The value of Mexico's imports rose steadily from US$50 billion in 1991 to US$79 billion in 1994 (19 percent of GDP). It rose in response to the recovery of domestic demand (especially for food products); the new peso's new stability; trade liberalization; and growth of the nontraditional export sector, which required significant capital and intermediate inputs (see table 11, Appendix). As a result of the new peso devaluation of December 1994, Mexico's imports in 1995 were US$73 billion, 9 percent lower than the 1994 figure. In 1995 Mexico imported US$5 billion worth of consumer goods (7 percent of total imports), US$9 billion worth of capital goods (12 percent), and US$59 billion worth of intermediate goods (81 percent). Renewed growth and the new peso's real appreciation were expected to increase demand for foreign products during 1996. Imports rose by 12 percent in the first quarter of 1996 to US$20 billion.

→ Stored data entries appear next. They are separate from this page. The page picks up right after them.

/-- A region word parks with what it has translated, in a phase. -/
def State.regionPark (s : State) (is : Issue) (w : Wg) (g : BitVec 3) (kind : OpKind) (m : Option MemOp) (phase obj : Nat)
    (ranges : List (Nat × Nat)) (c : PCond) : State :=
  match m with
  | some o => (s.modOp o.id fun x => { x with phase := phase }).park is w.id c
  | none =>
    let o := { onceOp s is w g kind 0 with lines := [], c := obj, ranges := ranges, phase := phase }
    (s.addOp o).parkMark is w.id c o.id

/-- A region word whose effect is made parks for the time of its completion; its threads issue the word again in the last clk
of that time, and their next group behind it (R99, R224). -/
def State.settleIn (s : State) (is : Issue) (w : Wg) (g : BitVec 3) (kind : OpKind) (m : Option MemOp) (ranges : List (Nat × Nat))
    (delay : Nat) : State :=
  let s := match m with | some o => s.dropOp o.id | none => s
  let o := { onceOp s is w g kind 0 with lines := [], phase := 2, ranges := ranges }
  (((s.addOp o).post (delay - 1) (.releaseReply o.id)).parkMark is w.id (.opEnd o.id) o.id)

/-- A region word ends in a fault of its own checks; what it has kept goes. -/
def State.regionFault (s : State) (is : Issue) (w : Wg) (g : BitVec 3) (m : Option MemOp) (t : Trap) (cause addr : Nat) : State :=
  (match m with | some o => s.dropOp o.id | none => s).memFaultOnce is w g t cause false addr

/-- The frame every region word shares (R211, R412, R413): it acts once; a page whose walk failed ends it with DENIED; a
completion that has come lets it go on; a page to walk parks it; otherwise it acts. -/
def regionWord (s : State) (g : BitVec 3) (kind : OpKind) (check : Wg → Issue → RegionStep)
    (act : Issue → Wg → Option MemOp → Nat → List (Nat × Nat) → State) : Host.Outcome State Fault Refusal :=
  withGroup s fun is w =>
    if active is w g = [] then s.retire is w.id
    else
      match s.markedOp is w with
      | some o =>
        match o.fail with
        | some cause => (s.dropOp o.id).memFaultOnce is w g .memfault cause (kind.perm = 1 && cause ≠ 14) o.a
        | none =>
          if o.phase = 3 then (s.dropOp o.id).retire is w.id
          else if o.phase = 2 ∨ o.phase = 5 ∨ o.phase = 6 then s.park is w.id (.opEnd o.id)
          else act is w (some o) o.c o.ranges
      | none =>
        match check w is with
        | .walk va perm => s.regionWalk is w g kind va perm
        | .fault t cause write addr => s.memFaultOnce is w g t cause write addr
        | .pages obj base len =>
          let r := rangeSteps (s.core w.core).tlb w.ctx (rangeFuel len) base len []
          match r.2 with
          | none => act is w none obj (mergeRanges r.1)
          | some (va, left) => s.regionPages is w g kind obj r.1 va left
        | .ok opa ranges => act is w none opa ranges

/-- bind (R211): it waits until no live record lies in the range and enters the region; when every copy holds it, every view cache
drops its lines of the range. -/
def execBind (g : BitVec 3) (n : BitVec 5) (a : BitVec 7) (s : State) : Host.Outcome State Fault Refusal :=
  regionWord s g .bind
    (fun w is => s.bindStep w (uniS is w n.toNat).toNat (uniS is w (n.toNat + 1)).toNat (uniSrc s is w a.toNat).toNat)
    (fun is w m opa ranges =>
      match s.bindBad w opa (uniS is w n.toNat).toNat (uniSrc s is w a.toNat).toNat ranges with
      | some addr => s.regionFault is w g m .memfault 14 addr
      | none =>
        if s.recordIn w.part ranges fun _ => true then s.regionPark is w g .bind m 4 opa ranges (.clear w.part ranges)
        else
          let r : Region := { base := (uniS is w n.toNat).toNat, len := (uniS is w (n.toNat + 1)).toNat, ctx := w.ctx,
                              ranges := ranges }
          let s := match s.obj? opa with
            | some _ => s
            | none => { s with objs := s.objs ++ [SyncObj.fresh opa w.part false] }
          (s.modObj opa fun o => { o with regions := o.regions ++ [r] }).settleIn is w g .bind m ranges 200)

/-- A region leaves its object; an object with no region and no entry ceases to be one, its image memory holding zero
(R211). -/
def State.unbindRegion (s : State) (opa : Nat) (r : Region) : State :=
  let s := s.modObj opa fun o => { o with regions := o.regions.filter fun x => x ≠ r }
  match s.obj? opa with
  | some o =>
    if o.regions = [] ∧ o.pubs = [] then
      { s with objs := s.objs.filter fun x => x.pa ≠ opa, mem := s.mem.setWords opa (List.replicate 8 0) }
    else s
  | none => s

The government tried to curb the early 1990s' rise in imports by acting against perceived unfair trade practices by other countries. In early 1993, Mexico retaliated against alleged dumping of United States, Republic of Korea (South Korean), and Chinese goods by imposing compensatory quotas on brass locks, pencils, candles, fiber products, sodium carbonate, and hydrogen peroxide. Antidumping duties were applied to steel products, and all importers were required to produce certification of origin.
But Mexico also was subject to complaints by other countries, which charged that Mexico itself engaged in unfair practices. The European Community (now the European Union--EU) and Japan lodged complaints with the GATT about Mexico's invocation of sanitary standards in late 1992 to limit meat imports.